**DIRECTIONS**
Report all lines from the entries below in which "completed" appears.
_ _ _ _ _ _ _
-- ==== Sys2Proof/Laws/Ops.lean ====
section
/-! SUPPORT. For each shared operation what it can do, said once: how a request can end, what a pixel write, a drawing
loop, a phase and a `Send` leave. -/

namespace Sys2Proof.Machine

/-! ### Parts of a request -/

@[simp] theorem andThen_done {α β : Type} (a : α) (s : State) (k : α → State → Res β) :
    (Res.done a s).andThen k = k a s := rfl
@[simp] theorem andThen_raised {α β : Type} (e : Err) (s : State) (k : α → State → Res β) :
    (Res.raised e s : Res α).andThen k = .raised e s := rfl
@[simp] theorem andThen_stopped {α β : Type} (f : Fault) (k : α → State → Res β) :
    (Res.stopped f : Res α).andThen k = .stopped f := rfl
@[simp] theorem answer_done {α : Type} (a : α) (s : State) (v : α → Result) : (Res.done a s).answer v = .done (v a) s := rfl
@[simp] theorem answer_raised {α : Type} (e : Err) (s : State) (v : α → Result) :
    (Res.raised e s : Res α).answer v = .raised e s := rfl
@[simp] theorem answer_stopped {α : Type} (f : Fault) (v : α → Result) : (Res.stopped f : Res α).answer v = .stopped f := rfl
@[simp] theorem onRaise_done {α : Type} (a : α) (s : State) (k : State → State) :
    (Res.done a s).onRaise k = .done a s := rfl
@[simp] theorem onRaise_raised {α : Type} (e : Err) (s : State) (k : State → State) :
    (Res.raised e s : Res α).onRaise k = .raised e (k s) := rfl
@[simp] theorem onRaise_stopped {α : Type} (f : Fault) (k : State → State) :
    (Res.stopped f : Res α).onRaise k = .stopped f := rfl
@[simp] theorem forEach_nil {α : Type} (f : α → State → Res Unit) (s : State) : forEach f [] s = .done () s := rfl
@[simp] theorem finish_done (v : Result) (s : State) : finish (.done v s) = .next { s with result := v } := rfl
@[simp] theorem finish_raised (e : Err) (s : State) : finish (.raised e s) = .next (takeError e s) := rfl
@[simp] theorem finish_stopped (f : Fault) : finish (.stopped f) = .fault f := rfl

theorem andThen_assoc {α β γ : Type} (r : Res α) (k : α → State → Res β) (l : β → State → Res γ) :
    (r.andThen k).andThen l = r.andThen fun a s => (k a s).andThen l := by
  cases r <;> rfl

theorem forEach_append {α : Type} (f : α → State → Res Unit) (as bs : List α) (s : State) :
    forEach f (as ++ bs) s = (forEach f as s).andThen fun _ t => forEach f bs t := by
  induction as generalizing s with
  | nil => rfl
  | cons a as ih =>
    simp only [List.cons_append, forEach, andThen_assoc]
    cases f a s <;> simp [ih]

/-- `P` holds of the state a part of a request ends in, completed or raised. -/
def Res.Ends {α : Type} (P : State → Prop) : Res α → Prop
  | .done _ s => P s
  | .raised _ s => P s
  | .stopped _ => True

theorem Res.Ends.imp {α : Type} {P Q : State → Prop} {r : Res α} (h : r.Ends P) (hi : ∀ s, P s → Q s) : r.Ends Q := by
  cases r <;> first | exact hi _ h | trivial

theorem Res.Ends.andThen {α β : Type} {P Q : State → Prop} {r : Res α} {k : α → State → Res β} (h : r.Ends P)
    (hd : ∀ a s, r = .done a s → P s → (k a s).Ends Q) (hr : ∀ e s, r = .raised e s → P s → Q s) : (r.andThen k).Ends Q := by
  cases r with
  | done a s => exact hd a s rfl h
  | raised e s => exact hr e s rfl h
  | stopped f => trivial

/-- A part with an effect on the state it raises in. -/
theorem Res.Ends.onRaise {α : Type} {P : State → Prop} {r : Res α} {k : State → State} (h : r.Ends P)
    (hk : ∀ s, P s → P (k s)) : (r.onRaise k).Ends P := by
  cases r <;> first | exact hk _ h | exact h

/-- A part that keeps a transitive relation to its start state, run after another one. -/
theorem Res.Ends.chain {α β : Type} (R : State → State → Prop) (htrans : ∀ s t u, R s t → R t u → R s u) {s : State}
    {r : Res α} {k : α → State → Res β} (h : r.Ends (R s)) (hk : ∀ a t, (k a t).Ends (R t)) : (r.andThen k).Ends (R s) :=
  h.andThen (fun a t _ ht => (hk a t).imp fun _ hu => htrans _ _ _ ht hu) fun _ _ _ ht => ht

theorem forEach_ends {α : Type} (R : State → State → Prop) (hrefl : ∀ s, R s s)
    (htrans : ∀ s t u, R s t → R t u → R s u) {f : α → State → Res Unit} (hf : ∀ a s, (f a s).Ends (R s)) (as : List α)
    (s : State) : (forEach f as s).Ends (R s) := by
  induction as generalizing s with
  | nil => exact hrefl s
  | cons a as ih => exact (hf a s).chain R htrans fun _ t => ih t

/-- A request that answers a next state completed there or took an error there. -/
theorem finish_next {r : Res Result} {t : State} (h : finish r = .next t) :
    (∃ v s, r = .done v s ∧ t = { s with result := v }) ∨ ∃ e s, r = .raised e s ∧ t = takeError e s := by
  cases r with
  | done v s => exact .inl ⟨v, s, rfl, by simpa using h.symm⟩
  | raised e s => exact .inr ⟨e, s, rfl, by simpa using h.symm⟩
  | stopped f => simp at h

theorem request_constructed {op : Op} {body : State → Res Result} {s : State} (h : s.life = .constructed) :
    request op body s = finish (body s) := by simp [request, h]

theorem request_violation {op : Op} {body : State → Res Result} {s : State} (h : s.life ≠ .constructed) :
    request op body s = .next (takeError (.lifecycleViolation op) s) := by simp [request, h]

/-! ### Drawing -/

/-- `t` differs from `s` in the bytes of the framebuffer only, and the buffer has kept its size. -/
def FbOnly (s t : State) : Prop := t = { s with fb := t.fb } ∧ fbSize t = fbSize s

theorem FbOnly.refl (s : State) : FbOnly s s := ⟨rfl, rfl⟩

theorem FbOnly.trans (s t u : State) (h : FbOnly s t) (k : FbOnly t u) : FbOnly s u := by
  refine ⟨?_, k.2.trans h.2⟩
  rw [k.1, h.1]

theorem writeFb_fbOnly (s : State) (i : Nat) (v : Byte) : FbOnly s (writeFb s i v) := ⟨rfl, writeFb_size s i v⟩

/-- What a pixel write can do: write one byte that existed, raise out of range, or stop for a byte that does not exist. -/
theorem setPixel_cases (x y : Nat) (c : Color) (s : State) :
    (∃ b, inRange s x y = true ∧ readFb s (pixelIndex s.pw.toNat x y) = some b ∧
      setPixel x y c s = .done () (writeFb s (pixelIndex s.pw.toNat x y) (put b x c))) ∨
    (inRange s x y = false ∧ setPixel x y c s = .raised (.coordOutOfRange x y) s) ∨
    (inRange s x y = true ∧ readFb s (pixelIndex s.pw.toNat x y) = none ∧
      setPixel x y c s = .stopped (.fbAbsent (pixelIndex s.pw.toNat x y))) := by
  unfold setPixel
  by_cases hr : inRange s x y
  · cases hb : readFb s (pixelIndex s.pw.toNat x y) with
    | some b => exact .inl ⟨b, hr, rfl, by simp [hr]⟩
    | none => exact .inr (.inr ⟨hr, rfl, by simp [hr]⟩)
  · exact .inr (.inl ⟨by simpa using hr, by simp [hr, outOfRange]⟩)

theorem setPixel_ends (x y : Nat) (c : Color) (s : State) : (setPixel x y c s).Ends (FbOnly s) := by
  rcases setPixel_cases x y c s with ⟨b, _, _, h⟩ | ⟨_, h⟩ | ⟨_, _, h⟩ <;> rw [h]
  · exact writeFb_fbOnly ..
  · exact FbOnly.refl s
  · trivial

theorem blit_ends (color : Env → Ref → Nat → Except Err Color) (x y : Nat) (r : Ref) (w h : Nat) (s : State) :
    (blit color x y r w h s).Ends (FbOnly s) := by
  refine forEach_ends FbOnly FbOnly.refl FbOnly.trans (fun k t => ?_) _ s
  cases color t.env r k with
  | ok c => exact setPixel_ends ..
  | error e => exact FbOnly.refl t

theorem drawChar_ends (x y : Nat) (ch : Byte) (f : Ref) (s : State) : (drawChar x y ch f s).Ends (FbOnly s) := by
  unfold drawChar
  split
  · exact (blit_ends ..).chain FbOnly FbOnly.trans fun _ t => FbOnly.refl t
  · exact FbOnly.refl s

theorem drawString_ends (y : Nat) (f : Ref) (chs : List Byte) (cur : Nat) (s : State) :
    (drawString y f chs cur s).Ends (FbOnly s) := by
  induction chs generalizing cur s with
  | nil => exact FbOnly.refl s
  | cons ch rest ih =>
    unfold drawString
    split
    · exact FbOnly.refl s
    · split
      · exact FbOnly.refl s
      · exact (drawChar_ends ..).chain FbOnly FbOnly.trans fun _ t => ih _ t

theorem fillFb_cases (c : Color) (s : State) :
    (s.bsz.toNat ≤ fbSize s ∧
      fillFb c s = .done () { s with fb := s.fb.map fun m => m.fill s.bsz.toNat (fillByte c) }) ∨
    (fbSize s < s.bsz.toNat ∧ fillFb c s = .stopped (.fbAbsent (fbSize s))) := by
  unfold fillFb withFb
  split
  · exact .inl ⟨by assumption, rfl⟩
  · exact .inr ⟨by omega, rfl⟩

/-! ### Sending -/

/-- `t` differs from `s` only in what sending touches, and the trace and the wire have only grown. -/
def SendOnly (s t : State) : Prop :=
  t = { s with dc := t.dc, cs := t.cs, trace := t.trace, wire := t.wire, env := { s.env with transmit := t.env.transmit } } ∧
    s.trace <+: t.trace ∧ s.wire <+: t.wire ∧ (t.cs = s.cs ∨ t.cs = .deasserted)

theorem SendOnly.refl (s : State) : SendOnly s s := ⟨rfl, List.prefix_refl _, List.prefix_refl _, .inl rfl⟩

theorem SendOnly.trans (s t u : State) (h : SendOnly s t) (k : SendOnly t u) : SendOnly s u := by
  refine ⟨?_, h.2.1.trans k.2.1, h.2.2.1.trans k.2.2.1, ?_⟩
  · rw [k.1, h.1]
  · rcases k.2.2.2 with hk | hk
    · rw [hk]
      exact h.2.2.2
    · exact .inr hk

theorem phaseSent_sendOnly (d : Bool) (bs : List Byte) (s : State) : SendOnly s (phaseSent d bs s) :=
  ⟨rfl, ⟨_, rfl⟩, List.prefix_refl _, .inr rfl⟩

theorem toCtrl_sendOnly (b : BusEvent) (s : State) : SendOnly s (toCtrl b s) :=
  ⟨rfl, List.prefix_refl _, ⟨_, rfl⟩, .inl rfl⟩

/-- What one phase can do. -/
theorem transmit_cases (d : Bool) (bs : List Byte) (code : Byte) (s : State) :
    (s.env.transmit.headD .ok = .ok ∧ transmit d bs code s = .done () (phaseSent d bs s)) ∨
    (s.env.transmit.headD .ok = .fail ∧ transmit d bs code s =
      .raised (.transportFailure (phaseOf d) code) (toCtrl (brokenEvent d bs code) (phaseSent d bs s))) ∨
    (s.env.transmit.headD .ok = .never ∧ transmit d bs code s = .stopped .transportSilent) := by
  unfold transmit
  cases h : s.env.transmit.headD .ok
  · exact .inl ⟨rfl, rfl⟩
  · exact .inr (.inl ⟨rfl, rfl⟩)
  · exact .inr (.inr ⟨rfl, rfl⟩)

theorem transmit_ends (d : Bool) (bs : List Byte) (code : Byte) (s : State) : (transmit d bs code s).Ends (SendOnly s) := by
  rcases transmit_cases d bs code s with ⟨_, h⟩ | ⟨_, h⟩ | ⟨_, h⟩ <;> rw [h]
  · exact phaseSent_sendOnly ..
  · exact SendOnly.trans _ _ _ (phaseSent_sendOnly ..) (toCtrl_sendOnly ..)
  · trivial

theorem sendPayload_ends (code : Byte) (bs : List Byte) (s : State) : (sendPayload code bs s).Ends (SendOnly s) := by
  cases bs with
  | nil => exact SendOnly.refl s
  | cons b bs => exact transmit_ends ..

theorem sendBytes_ends (code : Byte) (bs : List Byte) (s : State) : (sendBytes code bs s).Ends (SendOnly s) :=
  (transmit_ends ..).chain SendOnly SendOnly.trans fun _ _ =>
    (sendPayload_ends ..).chain SendOnly SendOnly.trans fun _ _ => toCtrl_sendOnly ..

theorem sendFrom_ends (code : Byte) (r : Ref) (n : Nat) (s : State) : (sendFrom code r n s).Ends (SendOnly s) := by
  unfold sendFrom
  split
  · exact sendBytes_ends ..
  · exact SendOnly.refl s

theorem sendFb_ends (s : State) : (sendFb s).Ends (SendOnly s) := by
  unfold sendFb withFb
  split
  · exact sendBytes_ends ..
  · trivial

theorem markIf_eq (b : Bool) (m : BusEvent) (s : State) :
    markIf b m s = { s with wire := s.wire ++ if b then [m] else [] } := by
  cases b <;> simp [markIf, toCtrl]

theorem markIf_false (m : BusEvent) (s : State) : markIf false m s = s := rfl

theorem markIf_sendOnly (b : Bool) (m : BusEvent) (s : State) : SendOnly s (markIf b m s) := by
  cases b
  · exact SendOnly.refl s
  · exact toCtrl_sendOnly m s

theorem sendColumns_ends (a b : Nat) (s : State) : (sendColumns a b s).Ends (SendOnly s) :=
  Res.Ends.chain SendOnly SendOnly.trans (sendBytes_ends ..) fun _ _ => markIf_sendOnly ..

theorem sendRows_ends (a b : Nat) (s : State) : (sendRows a b s).Ends (SendOnly s) :=
  Res.Ends.chain SendOnly SendOnly.trans (sendBytes_ends ..) fun _ _ => markIf_sendOnly ..

theorem flushSteps_ends (s : State) : (flushSteps s).Ends (SendOnly s) :=
  Res.Ends.chain SendOnly SendOnly.trans (sendColumns_ends ..) fun _ _ =>
    Res.Ends.chain SendOnly SendOnly.trans (sendRows_ends ..) fun _ t => sendFb_ends t

theorem flushFb_ends (s : State) : (flushFb s).Ends (SendOnly s) :=
  (flushSteps_ends s).onRaise fun _ h => SendOnly.trans _ _ _ h (toCtrl_sendOnly ..)

theorem transportOk_head {n : Nat} {s : State} (h : transportOk (n + 1) s = true) :
    s.env.transmit.headD .ok = .ok ∧ ((s.env.transmit.tail).take n).all (fun a => a == .ok) = true := by
  unfold transportOk at h
  cases hl : s.env.transmit with
  | nil => simp
  | cons a l => simpa [hl] using h

/-- A `Send` to whose phases the transport answers `Ok` completes. -/
theorem sendBytes_ok {code : Byte} {bs : List Byte} {s : State} (h : transportOk (sentEvents code bs).length s = true) :
    sendBytes code bs s = .done () (afterSend code bs s) := by
  cases bs with
  | nil =>
    obtain ⟨h₁, _⟩ := transportOk_head (n := 0) (by simpa [sentEvents] using h)
    have : transmit false [code] code s = .done () (phaseSent false [code] s) := by simp only [transmit, h₁]
    simp only [sendBytes, this, andThen_done, sendPayload]
    simp [afterSend, toCtrl, phaseSent, emit, sentEvents, dcOf]
  | cons b bs =>
    obtain ⟨h₁, h₂⟩ := transportOk_head (n := 1) (by simpa [sentEvents] using h)
    have k₁ : transmit false [code] code s = .done () (phaseSent false [code] s) := by simp only [transmit, h₁]
    have h₃ : (phaseSent false [code] s).env.transmit.headD .ok = .ok :=
      (transportOk_head (n := 0) (s := phaseSent false [code] s) (by simpa [transportOk] using h₂)).1
    have k₂ : transmit true (b :: bs) code (phaseSent false [code] s) =
        .done () (phaseSent true (b :: bs) (phaseSent false [code] s)) := by simp only [transmit, h₃]
    simp only [sendBytes, k₁, andThen_done, sendPayload, k₂]
    simp [afterSend, toCtrl, phaseSent, emit, sentEvents, dcOf, ← List.drop_one]

/-- A column window whose phases are answered `Ok`: the command, and the mark where an operand wraps. -/
theorem sendColumns_ok {a b : Nat} {s : State} (h : transportOk 2 s = true) :
    sendColumns a b s = .done () (markIf (wraps a b) .wrappedColumns
      (afterSend (Config.cmdCode .setCol) [colByte a, colByte b] s)) := by
  unfold sendColumns sendCmd
  rw [sendBytes_ok (by simpa [sentEvents] using h), andThen_done]

/-- A row window whose phases are answered `Ok`: the command, and the mark where an operand wraps. -/
theorem sendRows_ok {a b : Nat} {s : State} (h : transportOk 2 s = true) :
    sendRows a b s = .done () (markIf (wraps a b) .wrappedRows
      (afterSend (Config.cmdCode .setRow) [rowByte a, rowByte b] s)) := by
  unfold sendRows sendCmd
  rw [sendBytes_ok (by simpa [sentEvents] using h), andThen_done]

theorem transportOk_iff (n : Nat) (s : State) : transportOk n s = true ↔ ∀ a ∈ s.env.transmit.take n, a = .ok := by
  simp [transportOk, List.all_eq_true]

theorem transportOk_mono {m n : Nat} {s : State} (h : transportOk m s = true) (hn : n ≤ m) : transportOk n s = true := by
  rw [transportOk_iff] at *
  exact fun a ha => h a (List.take_subset_take_left _ hn ha)

/-- What is left of the transport's answers after a `Send` is still `Ok`. -/
theorem transportOk_after {m n : Nat} {code : Byte} {bs : List Byte} {s : State} (h : transportOk m s = true)
    (hm : (sentEvents code bs).length + n ≤ m) : transportOk n (afterSend code bs s) = true := by
  rw [transportOk_iff] at *
  intro a ha
  simp only [afterSend, List.take_drop] at ha
  exact h a (List.take_subset_take_left _ hm (List.mem_of_mem_drop ha))

end Sys2Proof.Machine
end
_ _ _ _ _ _ _
**RESPONSE FOR THIS EXERCISE**
/-- `P` holds of the state a part of a request ends in, completed or raised. -/
/-- A request that answers a next state completed there or took an error there. -/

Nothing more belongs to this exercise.